Each classification tree constitutes a model that predicts a value of a target variable based on the value of various input variables. Each tree has one or more interior nodes, each node corresponding to an input variable. Each node has one or more edges (branches) that represent paths taken in the tree based on the value of the input variable at that node. Each path terminates at a “leaf” that represents the value of a target variable resulting from the value of the input variable. In accordance with an aspect of the present disclosure, the system 10 thus trains itself, thereby creating the ensemble classification parameters (p) by learning from: (1) demographics information; (2) extracted and aggregated EDA responses collected with respect to the stimulus; and (3) known explicit feedback of that user. Using trained parameters (p), the system 10 can determine subsets of variables (i.e., aggregated EDA user responses and demographics) relevant for discriminating among explicit users feedback.
In accordance with another aspect of the present principles, the system 10 of FIG. 1 advantageously addresses the above-described problems involved in interpreting EDA signals. As described hereinafter, the system 10 of FIG. 1 can infer user opinion of consumed content using physiological signals by a “Greedy” algorithm matching pursuit to extract the relevant impulse information and by adapting to changing physiological environments using a construction of possible user EDA responses. To this end, the system 10 requires only the raw EDA signal identifying the time, location, and intensity of user responses.
In accordance with another aspect of the present principles, the system 10 can make use of a user's (1) EDA signals, and (2) demographics information, along with (3) learned system parameters to infer unknown explicit feedback of a user for whom the system 10 has only collected EDA signals. To better understand the manner in which the system 10 make such inference, refer to FIG. 2 which depicts a portion of the system 10 including a single block 12 ₁for extracting the amplitude of the EDA signal for the user u₁at particular time points. Signal amplitude extraction in FIG. 2 occurs in the same manner in which EDA signal amplitude extraction occurs for multiple users in FIG. 1. The block 14 ₁aggregates the extracted EDA signal amplitude for the single user u₁for relevant time-segments of the stimulus (typically through simple addition of amplitudes), similar to the manner in which EDA signal amplitude aggregation occurs in FIG. 2 for multiple users. Lastly, the block 16 ₁of FIG. 2 performs of ensemble tree classification to predict the explicit feedback of the user u₁based on the aggregated EDA signal amplitude, the demographics d₁for the user u₁and the learned training parameters p obtained in connection with training of the system as described with respect to FIG. 1.
FIG. 3 depicts in flow chart form the steps of on an exemplary process 300 in accordance with a preferred embodiment of the present principles for execution by the system 10 of FIG. 1 to predict the explicit feedback for the user u₁. As discussed above in connection with FIG. 2, once trained, the system 10 will collect the EDA signals from the single user u₁during content consumption or other stimulus for observation and evaluation. The system 10 decomposes the EDA signal to obtain both the time of this user's reaction to the stimulus, and the magnitude of these reactions. The system 10 receives as an input the observed galvanic skin response (GSR) in the form of the raw EDA signal rx, and the maximum number of user reaction components to extract, T_max.

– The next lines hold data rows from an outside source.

-- ==== Sys2Proof/Laws/Mdio.lean ====
section
/-! SUPPORT. The MDIO phase as a run of its pseudocode (spec/43_mdio.md R140). -/

-- One thread elaborates this file: its proofs need no more, and each further thread reserves memory.
set_option Elab.async false

namespace Sys2Proof.Machine

/-- Polls that do not show done leave the remaining ones (R140). -/
theorem mdioPoll_notDone {x : Ctx} {slot : Fin 2} {polls : List Bytes} {n : Nat} (rest : W32 → Prog)
    (hn : polls.length ≤ n) (hp : ∀ rx ∈ polls, NotDone x slot rx) :
    progAfter (mdioPoll x slot rest n) polls = mdioPoll x slot rest (n - polls.length)
      ∧ transcript (mdioPoll x slot rest n) polls = polls.map (exchanged (rframe x.p (portAddr x.p.mdioAcc slot.val)))
      ∧ FitsAll (transcript (mdioPoll x slot rest n) polls) polls := by
  induction polls generalizing n with
  | nil => simp [FitsAll]
  | cons rx polls ih =>
    obtain ⟨n, rfl⟩ : ∃ k, n = k + 1 := ⟨n - 1, by simp at hn; omega⟩
    have h1 := hp rx (List.mem_cons_self ..)
    have ih' := ih (n := n) (by simpa using hn) (fun r hr => hp r (List.mem_cons_of_mem _ hr))
    have hnd : mdioDone x.p.mdioLayout (rdecode x.p rx) = false := h1.2
    simp only [mdioPoll, regrdSeq, progAfter, transcript, hnd]
    refine ⟨by simp [ih'.1], by simp [ih'.2.1, exchanged], ?_⟩
    intro t ht
    simp at ht
    rcases ht with rfl | ht
    · exact h1.1
    · exact ih'.2.2 t ht

/-- The strings of a phase fit its write and its polls. -/
theorem fitsAll_phase {x : Ctx} {slot : Fin 2} {cw : W32} {rxw : Bytes} {polls : List Bytes}
    (hw : Fits rxw (wframe x (portAddr x.p.mdioAcc slot.val) cw))
    (hp : ∀ rx ∈ polls, Fits rx (rframe x.p (portAddr x.p.mdioAcc slot.val))) :
    FitsAll (phaseTransactions x slot cw rxw polls) (rxw :: polls) := by
  intro t ht
  simp only [phaseTransactions, List.zip_cons_cons, List.mem_cons] at ht
  rcases ht with rfl | ht
  · exact hw
  · rw [List.zip_map_left, List.mem_map] at ht
    obtain ⟨⟨a, b⟩, hab, rfl⟩ := ht
    exact hp b (List.of_mem_zip hab).2

/-- A phase that runs to completion, as a run of its pseudocode (R140). -/
theorem phaseRuns_run {x : Ctx} {slot : Fin 2} {cw : W32} {evs : List Event} {ts : List Transaction} {w : W32}
    (h : PhaseRuns x slot cw evs ts w) :
    ∃ rxs, evs = rxs.map answered ∧ ∀ rest,
      transcript (mdioPhase x slot cw rest) rxs = ts ∧ ts.length = rxs.length ∧ FitsAll ts rxs
        ∧ progAfter (mdioPhase x slot cw rest) rxs = rest w := by
  cases h with
  | completes rxw polls last hw hn hp hl =>
  refine ⟨rxw :: (polls ++ [last]), by simp, fun rest => ?_⟩
  obtain ⟨k, hk⟩ : ∃ k, x.p.mdioMaxPolls - polls.length = k + 1 := ⟨x.p.mdioMaxPolls - polls.length - 1, by omega⟩
  obtain ⟨h1, h2, -⟩ := mdioPoll_notDone rest (n := x.p.mdioMaxPolls) (by omega) hp
  obtain ⟨t1, t2⟩ := transcript_append (show (transcript (mdioPoll x slot rest x.p.mdioMaxPolls) polls).length
    = polls.length by rw [h2]; simp) [last]
  have hd : mdioDone x.p.mdioLayout (rdecode x.p last) = true := hl.2
  refine ⟨?_, by simp [phaseTransactions], fitsAll_phase hw ?_, ?_⟩
  · simp only [mdioPhase, regwrSeq, transcript, t1, h1, hk, mdioPoll, regrdSeq, h2, phaseTransactions]
    simp [exchanged]
  · intro rx hrx
    rcases List.mem_append.mp hrx with h | h
    · exact (hp rx h).1
    · rw [List.mem_singleton.mp h]; exact hl.1
  · simp only [mdioPhase, regwrSeq, progAfter, t2, h1, hk, mdioPoll, regrdSeq, hd, if_true, progAfter_nil]
    rfl

/-- A phase that ends its operation, as a run of its pseudocode: it times out, or a transaction is answered with a bus
error (R140). -/
theorem phaseFails_run {x : Ctx} {slot : Fin 2} {cw : W32} {evs : List Event} {ts : List Transaction} {st : Status}
    (h : PhaseFails x slot cw evs ts st) :
    (∃ rxs, evs = rxs.map answered ∧ ∀ rest,
      transcript (mdioPhase x slot cw rest) rxs = ts ∧ ts.length = rxs.length ∧ FitsAll ts rxs
        ∧ progAfter (mdioPhase x slot cw rest) rxs = .raise st)
    ∨ ∃ rxs e tx ts0, st = .busError e ∧ evs = rxs.map answered ++ [.answer (.err e)] ∧ ts = ts0 ++ [⟨tx, .err e⟩]
      ∧ ∀ rest, transcript (mdioPhase x slot cw rest) rxs = ts0 ∧ ts0.length = rxs.length ∧ FitsAll ts0 rxs
        ∧ ∃ r, progAfter (mdioPhase x slot cw rest) rxs = .xfer tx r := by
  cases h with
  | writeError e =>
    exact .inr ⟨[], e, _, [], rfl, rfl, rfl, fun rest => ⟨rfl, rfl, by simp [FitsAll], _, rfl⟩⟩
  | pollError rxw polls e hw hn hp =>
    refine .inr ⟨rxw :: polls, e, _, phaseTransactions x slot cw rxw polls, rfl, by simp, rfl, fun rest => ?_⟩
    obtain ⟨k, hk⟩ : ∃ k, x.p.mdioMaxPolls - polls.length = k + 1 := ⟨x.p.mdioMaxPolls - polls.length - 1, by omega⟩
    obtain ⟨h1, h2, -⟩ := mdioPoll_notDone rest (n := x.p.mdioMaxPolls) (by omega) hp
    refine ⟨?_, by simp [phaseTransactions], fitsAll_phase hw fun rx h => (hp rx h).1, ?_⟩
    · simp only [mdioPhase, regwrSeq, transcript, h2, phaseTransactions]
      rfl
    · simp only [mdioPhase, regwrSeq, progAfter, h1, hk, mdioPoll, regrdSeq]
      exact ⟨_, rfl⟩
  | timesOut rxw polls hw hn hp =>
    refine .inl ⟨rxw :: polls, by simp, fun rest => ?_⟩
    obtain ⟨h1, h2, -⟩ := mdioPoll_notDone rest (n := x.p.mdioMaxPolls) (by omega) hp
    refine ⟨?_, by simp [phaseTransactions], fitsAll_phase hw fun rx h => (hp rx h).1, ?_⟩
    · simp only [mdioPhase, regwrSeq, transcript, h2, phaseTransactions]
      rfl
    · simp only [mdioPhase, regwrSeq, progAfter, h1, hn]
      simp [mdioPoll]

end Sys2Proof.Machine
end

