-- ==== Sys2Proof/Tests/Slice0.lean ====
section
/-! SUPPORT. Tests. Expected values are the vectors of spec/95_test_vectors.md (named `V-...`), which are for test profile T,
or words written out from the encodings of spec/30_encoding.md. A theorem `witness_<Name>` shows that the hypotheses of the
statement `Obligations.<Name>` can all hold together, at the ends of their ranges. -/

-- One thread elaborates this file: its proofs need no more, and each further thread reserves memory.
set_option Elab.async false

namespace Sys2Proof.Tests

open Machine

/-! ## Small states -/

/-- The configuration after `INIT 0x07, crc, ports`. -/
def cfgOf (crc : Bool) (ports : BitVec 2) : Cfg := ⟨0x07, crc, ports⟩

/-- A block in profile T after `INIT 0x07, crc, ports`, with the events `es` to come. -/
def ready (crc : Bool) (ports : BitVec 2) (es : List Event) : State :=
  { State.reset with life := .idle, cfg := some (cfgOf crc ports), crcTable := some (crc8Table 0x07), events := es }

/-- What the rules read of that block. -/
def ctx (crc : Bool) (ports : BitVec 2) : Ctx := ⟨.profileT, cfgOf crc ports, crc8Table 0x07⟩

theorem ready_ready (crc : Bool) (ports : BitVec 2) (es : List Event) : Ready (ready crc ports es) (ctx crc ports) :=
  ⟨rfl, rfl⟩

/-- The answer to a register read that brings the value `v`; the bytes before it are arbitrary (R73). -/
def reads (v : W32) : Event := answered ([0xFF, 0xFF, 0xFF] ++ be32 v)

/-- The next state, where there is one. -/
def nextState (o : Host.Outcome State Fault Refusal) : Option State :=
  match o with
  | .next t => some t
  | _ => none

/-- What a test looks at: the sequencer's state, the responses, and the bytes sent. -/
def seen (o : Host.Outcome State Fault Refusal) : Option (Life × List Response × List Bytes) :=
  match o with
  | .next t => some (t.life, t.responses, t.history.map Transaction.tx)
  | _ => none

/-- An operation that ended with a response after sending these strings. -/
def done (r : Response) (sent : List Bytes) : Option (Life × List Response × List Bytes) := some (.idle, [r], sent)

/-- `"123456789"` in ASCII. -/
def digits : Bytes := [0x31, 0x32, 0x33, 0x34, 0x35, 0x36, 0x37, 0x38, 0x39]

/-! ## Well-formedness: the address check of the two command headers -/

theorem test_write_header_address_refused : wellFormed .profileT (.busWriteHdr 0x2000 0) = false := by decide
theorem test_read_header_address_refused : wellFormed .profileT (.busReadHdr 0x2000) = false := by decide
theorem test_header_address_accepted : wellFormed .profileT (.busReadHdr 0x1FFF) = true := by decide
theorem test_profile_is_wellFormed : Params.wf .profileT := by decide
theorem test_layout_overlap_refused : ¬ MdioLayout.wf { MdioLayout.r76 with rsvd := 31 } := by decide
theorem test_short_buffer_refused : ¬ Params.wf { Params.profileT with bufLen := 65 } ∧ State.create { Params.profileT with bufLen := 65 } = none := by
  decide
theorem test_header_bit_in_address_refused : ¬ Params.wf { Params.profileT with rwBit := 12 } := by decide

/-! ## Decoding: a word of every instruction, written out from R70, R83, R71, R76 and R77 -/

/-- The decoder on the bytes of a host request. -/
def host (bs : Bytes) : Except DecodeError Instr := decodeRequest .profileT ⟨.hostRequest, bs⟩

theorem test_decode_init : host [0x01, 0x07, 0x01, 0x02] = .ok (.init 0x07 true 2) := by decide +kernel
theorem test_decode_deinit : host [0x02] = .ok .deinit := by decide +kernel
theorem test_decode_crc8 : host [0x10, 1, 1, 0x41, 1, 0x42, 0, 0] = .ok (.crc8 (some [0x41, 0x42]) none) := by decide +kernel
theorem test_decode_crcchk : host [0x11, 0, 0x44, 1, 0xFF] = .ok (.crcchk none 0x44 (some 0xFF)) := by decide +kernel
theorem test_decode_regwr : host [0x20, 0x00, 0x04, 0x12, 0x34, 0x56, 0x78] = .ok (.regwr 0x0004 0x12345678) := by
  decide +kernel
theorem test_decode_regrd : host [0x21, 0x12, 0x34] = .ok (.regrd 0x1234) := by decide +kernel
theorem test_decode_regupd : host [0x22, 0, 0x10, 0, 0, 0, 0xFF, 0, 0, 0, 5] = .ok (.regupd 0x0010 0x000000FF 0x00000005) := by
  decide +kernel
theorem test_decode_wfdec : host [0x23, 1, 1, 0xA0, 0] = .ok (.wfdec (some [0xA0])) := by decide +kernel
theorem test_decode_c22rd : host [0x30, 0x01, 0x02] = .ok (.c22rd 1 2) := by decide +kernel
theorem test_decode_c22wr : host [0x31, 0x01, 0x00, 0x12, 0x34] = .ok (.c22wr 1 0 0x1234) := by decide +kernel
theorem test_decode_c45rd : host [0x32, 0x00, 0x1E, 0x00, 0x10] = .ok (.c45rd 0 0x1E 0x0010) := by decide +kernel
theorem test_decode_c45wr : host [0x33, 0x00, 0x1E, 0x00, 0x10, 0x56, 0x78] = .ok (.c45wr 0 0x1E 0x0010 0x5678) := by
  decide +kernel
theorem test_decode_fifotx :
    host [0x40, 1, 1, 1, 0xAA, 0, 0, 1, 0, 1, 1, 0x41, 1, 0x42, 0]
      = .ok (.fifotx 1 (some [0xAA]) none (some []) (some [0x41, 0x42])) := by decide +kernel
theorem test_decode_fiforx : host [0x41, 0x01, 1, 0, 0, 0x05, 0xDC] = .ok (.fiforx 1 (some 1500)) := by decide +kernel
/-- V-CW-2. -/
theorem test_decode_mdio_c22_read : decodeTableWord 32 0x18220000 = some (.mdioC22Read false false 1 2 0) := by
  decide +kernel
/-- V-CW-1. -/
theorem test_decode_mdio_c22_write : decodeTableWord 32 0x14201234 = some (.mdioC22Write false false 1 0 0x1234) := by
  decide +kernel
/-- V-CW-3, with TRDONE and the reserved bit set. -/
theorem test_decode_mdio_c45_addr : decodeTableWord 32 0xC01E0010 = some (.mdioC45Addr true true 0 0x1E 0x0010) := by
  decide +kernel
/-- V-CW-5. -/
theorem test_decode_mdio_c45_write : decodeTableWord 32 0x041E5678 = some (.mdioC45Write false false 0 0x1E 0x5678) := by
  decide +kernel
/-- V-CW-4. -/
theorem test_decode_mdio_c45_read : decodeTableWord 32 0x0C1E0000 = some (.mdioC45Read false false 0 0x1E 0) := by
  decide +kernel
theorem test_decode_bus_write_hdr :
    decodeRequest .profileT ⟨.busFrame, [0xBF, 0xFF, 0x12, 0x34, 0x56, 0x78]⟩ = .ok (.busWriteHdr 0x1FFF 0x12345678) := by
  decide +kernel
theorem test_decode_bus_read_hdr : decodeTableWord 16 0x8030 = some (.busReadHdr 0x30) := by decide +kernel

/-! ### Refusals by name (R70, R71, R77, R83, R84) -/

/-- The ends of R70's reserved ranges. -/
theorem test_reserved_opcodes :
    [0x00, 0x03, 0x0F, 0x12, 0x1F, 0x24, 0x2F, 0x34, 0x3F, 0x42, 0xFF].all
      (fun o => decide (host [o] = .error (.reservedOpcode o))) = true := by decide +kernel
/-- R70 counts 242 reserved codes. -/
theorem test_reserved_count :
    ((List.range 256).filter fun o => decide (BitVec.ofNat 8 o ∉ hostOpcodes)).length = 242 := by decide +kernel
theorem test_truncated : host [0x20, 0x00] = .error .truncated := by decide +kernel
theorem test_trailing : host [0x02, 0x00] = .error .trailing := by decide +kernel
theorem test_bad_bit : host [0x01, 0x07, 0x02, 0x01] = .error (.badBit 2) := by decide +kernel
theorem test_marker_needed : decodeRequest .profileT ⟨.busFrame, [0x20, 0x04]⟩ = .error .notCommandFrame := by decide +kernel
theorem test_header_reserved_bit : decodeRequest .profileT ⟨.busFrame, [0xC0, 0x04]⟩ = .error .reservedHeaderBits := by
  decide +kernel
/-- Clause-45 `OP = 0b10`, and `ST = 0b10` and `0b11` (R77). -/
theorem test_unused_mdio_codes :
    decodeTableWord 32 0x08000000 = none ∧ decodeTableWord 32 0x20000000 = none ∧ decodeTableWord 32 0x34000000 = none := by
  decide +kernel

/-- A word placed for the next step is run by it as the first instruction after reset (V-CTL-5, and INIT with `ports = 0`). -/
theorem test_step_runs_the_placed_word :
    nextState (step (State.reset.withFetchWord 8 0x21)) = nextState (exec (.regrd 0) State.reset)
      ∧ nextState (step (State.reset.withFetchWord 8 0x01)) = nextState (exec (.init 0 false 0) State.reset)
      ∧ nextState (step (State.reset.withFetchWord 16 0x8030)) = nextState (exec (.busReadHdr 0x30) State.reset) := by
  decide +kernel

/-! ## Instructions -/

/-- V-CTL-1, with three entries of V-CRC-1. -/
theorem test_init : (match exec (.init 0x07 true 2) State.reset with
    | .next t => decide (t.life = .idle ∧ t.cfg = some (cfgOf true 2) ∧ t.responses = [okResponse .empty])
      && (t.crcTable.map fun T => [crcLookup T 0x01, crcLookup T 0x80, crcLookup T 0xFF]) == some [0x07, 0x89, 0xF3]
    | _ => false) = true := by decide +kernel
/-- V-CTL-2, V-CTL-3, V-CTL-4. -/
theorem test_init_refused :
    seen (exec (.init 0x07 false 0) State.reset) = some (.uninit, [errorResponse (.invalidArg .variant)], [])
      ∧ seen (exec (.init 0x07 false 3) State.reset) = some (.uninit, [errorResponse (.invalidArg .variant)], [])
      ∧ seen (exec (.init 0x31 false 1) (ready true 2 [])) = some (.fault .fReinit, [], []) := by
  refine ⟨?_, ?_, ?_⟩ <;> decide +kernel
/-- V-CTL-7. -/
theorem test_deinit : nextState (exec .deinit (ready true 2 []))
    = some { State.reset with responses := [okResponse .empty] } := by decide +kernel
/-- V-CRC-2: two rows of another polynomial's table. -/
theorem test_crc_table : [0x01, 0x02, 0x80, 0xFF].map (crcLookup (crc8Table 0x31)) = [0x31, 0x62, 0x7A, 0xAC] := by
  decide +kernel
/-- V-CRC-3, V-CRC-4. -/
theorem test_crc8 :
    seen (exec (.crc8 (some digits) none) (ready true 2 [])) = done (okResponse (.crc 0xF4)) []
      ∧ seen (exec (.crc8 (some digits) (some 0xFF)) (ready true 2 [])) = done (okResponse (.crc 0xFB)) [] := by
  decide +kernel
/-- V-CRC-16, V-CTL-6. -/
theorem test_crc8_refused :
    seen (exec (.crc8 none none) (ready true 2 [])) = done (errorResponse (.invalidArg .null)) []
      ∧ seen (exec (.crc8 (some [0x41]) none) State.reset) = some (.fault .fUninit, [], []) := by decide +kernel
/-- V-CRC-13, V-CRC-14. -/
theorem test_crcchk :
    seen (exec (.crcchk (some [0xA0, 0x04, 0x12, 0x34, 0x56, 0x78]) 0x44 none) (ready true 2 []))
        = done (okResponse (.crcCheck true 0x44)) []
      ∧ seen (exec (.crcchk (some [0xA0, 0x04, 0x12, 0x34, 0x56, 0x78]) 0x45 none) (ready true 2 []))
        = done (okResponse (.crcCheck false 0x44)) [] := by decide +kernel
/-- V-RW-1, CRC on. -/
theorem test_regwr : seen (exec (.regwr 0x0004 0x12345678) (ready true 2 [answered (zeros 7)]))
    = done (okResponse .empty) [[0xA0, 0x04, 0x12, 0x34, 0x56, 0x78, 0x44]] := by decide +kernel
/-- V-RW-2, CRC off: the address is masked. -/
theorem test_regwr_masks : seen (exec (.regwr 0xFFFF 0xFFFFFFFF) (ready false 2 [answered (zeros 6)]))
    = done (okResponse .empty) [[0xBF, 0xFF, 0xFF, 0xFF, 0xFF, 0xFF]] := by decide +kernel
/-- V-RR-3. -/
theorem test_regrd : seen (exec (.regrd 0x0008) (ready true 2 [answered [0xFF, 0xFF, 0xFF, 0x12, 0x34, 0x56, 0x78]]))
    = done (okResponse (.value 0x12345678)) [[0x80, 0x08, 0, 0, 0, 0, 0]] := by decide +kernel
/-- V-RR-6. -/
theorem test_regrd_error : seen (exec (.regrd 0x0030) (ready false 2 [.answer (.err 5)]))
    = done ⟨3, some 5, none⟩ [[0x80, 0x30, 0, 0, 0, 0, 0]] := by decide +kernel
/-- V-RU-1, CRC on. -/
theorem test_regupd : seen (exec (.regupd 0x0010 0xFF 0x05) (ready true 2 [reads 0x0000AB12, answered (zeros 7)]))
    = done (okResponse .empty) [[0x80, 0x10, 0, 0, 0, 0, 0], [0xA0, 0x10, 0x00, 0x00, 0xAB, 0x05, 0x71]] := by
  decide +kernel
/-- V-RU-5. -/
theorem test_regupd_error : seen (exec (.regupd 0x0010 0xFF 0x05) (ready false 2 [.answer (.err 9)]))
    = done ⟨3, some 9, none⟩ [[0x80, 0x10, 0, 0, 0, 0, 0]] := by decide +kernel
/-- V-WF-1, V-WF-6. -/
theorem test_wfdec :
    seen (exec (.wfdec (some [0xA0, 0x04, 0x12, 0x34, 0x56, 0x78, 0x44])) (ready true 2 []))
        = done (okResponse (.writeFrame 0x0004 0x12345678 true true 0 true true)) []
      ∧ seen (exec (.wfdec (some [0xE0, 0x04, 0x12, 0x34, 0x56, 0x78, 0x32])) (ready true 2 []))
        = done (okResponse (.writeFrame 0x0004 0x12345678 true true 0x4000 true true)) [] := by decide +kernel
/-- V-WF-3, V-WF-5, V-WF-8. -/
theorem test_wfdec_reports :
    seen (exec (.wfdec (some [0xA1, 0x04, 0x12, 0x34, 0x56, 0x78, 0x44])) (ready true 2 []))
        = done (okResponse (.writeFrame 0x0104 0x12345678 true true 0 true false)) []
      ∧ seen (exec (.wfdec (some [0x80, 0x04, 0x12, 0x34, 0x56, 0x78])) (ready false 2 []))
        = done (okResponse (.writeFrame 0x0004 0x12345678 true false 0 false true)) []
      ∧ seen (exec (.wfdec (some [0xA0, 0x04, 0x12, 0x34, 0x56, 0x78, 0x44])) (ready false 2 []))
        = done (errorResponse (.invalidArg .len)) [] := by
  refine ⟨?_, ?_, ?_⟩ <;> decide +kernel
/-- V-MD-1, V-MD-10: one poll that is not done, then one that is; the operands are masked. -/
theorem test_c22rd :
    seen (exec (.c22rd 0x21 0x22) (ready false 2 [answered (zeros 6), reads 0x18220000, reads 0x98220283]))
      = done (okResponse (.data 0x0283))
        [[0xA0, 0x20, 0x18, 0x22, 0, 0], [0x80, 0x20, 0, 0, 0, 0, 0], [0x80, 0x20, 0, 0, 0, 0, 0]] := by decide +kernel
/-- V-MD-3. -/
theorem test_c22rd_times_out :
    (seen (exec (.c22rd 1 2) (ready false 2 (answered (zeros 6) :: List.replicate 4 (reads 0x18220000))))).map
        (fun r => (r.2.1, r.2.2.length)) = some ([⟨4, some 0, none⟩], 5) := by decide +kernel
/-- V-MD-2, CRC on (the CRC byte of section 2.4). -/
theorem test_c22wr : seen (exec (.c22wr 1 0 0x1234) (ready true 2 [answered (zeros 7), reads 0x94201234]))
    = done (okResponse .empty) [[0xA0, 0x20, 0x14, 0x20, 0x12, 0x34, 0x3E], [0x80, 0x20, 0, 0, 0, 0, 0]] := by
  decide +kernel
/-- V-MD-5. -/
theorem test_c45rd :
    seen (exec (.c45rd 0 0x1E 0x0010) (ready false 2
        [answered (zeros 6), reads 0x801E0010, answered (zeros 6), reads 0x8C1E00A5]))
      = done (okResponse (.data 0x00A5)) [[0xA0, 0x20, 0x00, 0x1E, 0x00, 0x10], [0x80, 0x20, 0, 0, 0, 0, 0],
        [0xA0, 0x21, 0x0C, 0x1E, 0x00, 0x00], [0x80, 0x21, 0, 0, 0, 0, 0]] := by decide +kernel
/-- V-MD-8. -/
theorem test_c45rd_times_out :
    (seen (exec (.c45rd 0 0x1E 0x0010) (ready false 2 ([answered (zeros 6), reads 0x801E0010, answered (zeros 6)]
        ++ List.replicate 4 (reads 0x0C1E0000))))).map (fun r => (r.2.1, r.2.2.length))
      = some ([⟨4, some 1, none⟩], 7) := by decide +kernel
/-- V-MD-6. -/
theorem test_c45wr :
    seen (exec (.c45wr 0 0x1E 0x0010 0x5678) (ready false 2
        [answered (zeros 6), reads 0x801E0010, answered (zeros 6), reads 0x841E5678]))
      = done (okResponse .empty) [[0xA0, 0x20, 0x00, 0x1E, 0x00, 0x10], [0x80, 0x20, 0, 0, 0, 0, 0],
        [0xA0, 0x21, 0x04, 0x1E, 0x56, 0x78], [0x80, 0x21, 0, 0, 0, 0, 0]] := by decide +kernel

The method of FIG. 3 commences by considering the slowly varying DC component of each viewer's EDA signals. Often called the “tonic” signal, this signal component arises from the physiological response to sweat saturation-levels of the user's skin and has little correlation with the underlying fine-scale user's reactions desired for detection. In accordance with the present principles, this signal component undergoes high pass filtering during step 302 to subtract the signal contribution related to the two coarsest scale coefficients of a discrete-cosine transform (DCT) performed on the signal rx. The remaining high-pass filtered EDA signal bears the designation x (as opposed to initially collected raw EDA signal rx). Next, the signal undergoes decomposition using a large dictionary of feasible user response shapes. As described hereinafter, the consideration of many different signal types, with varying durations and decay characteristics, allows a better fit to the observed skin conductance.
Equation 1 can parameterize the specific dictionary basis functions as follows:
$\begin{matrix} d_{λ_{1}, λ_{2}, t_{0}} (t) = {\begin{matrix} λ_{1}^{- λ_{2} (t - t_{0})} & t \geq t_{0} \\ 0 & t < t_{0} \end{matrix} & (Equation 1) \end{matrix}$
such that λ₁relates to the geometric decay of the impulse, λ₂constitutes the log-linear decay slope, and t₀corresponds to the response start. From empirical examination of the EDA signals, the system 10 constructs the signal dictionary, D occurs using all signals for the parameter space,
λ₁ε{1.1,1.25,1.5,1.75,2,2.5,e}.
λ₂ε{0.3,0.5, . . . ,3.7,3.9}. (Equation 2)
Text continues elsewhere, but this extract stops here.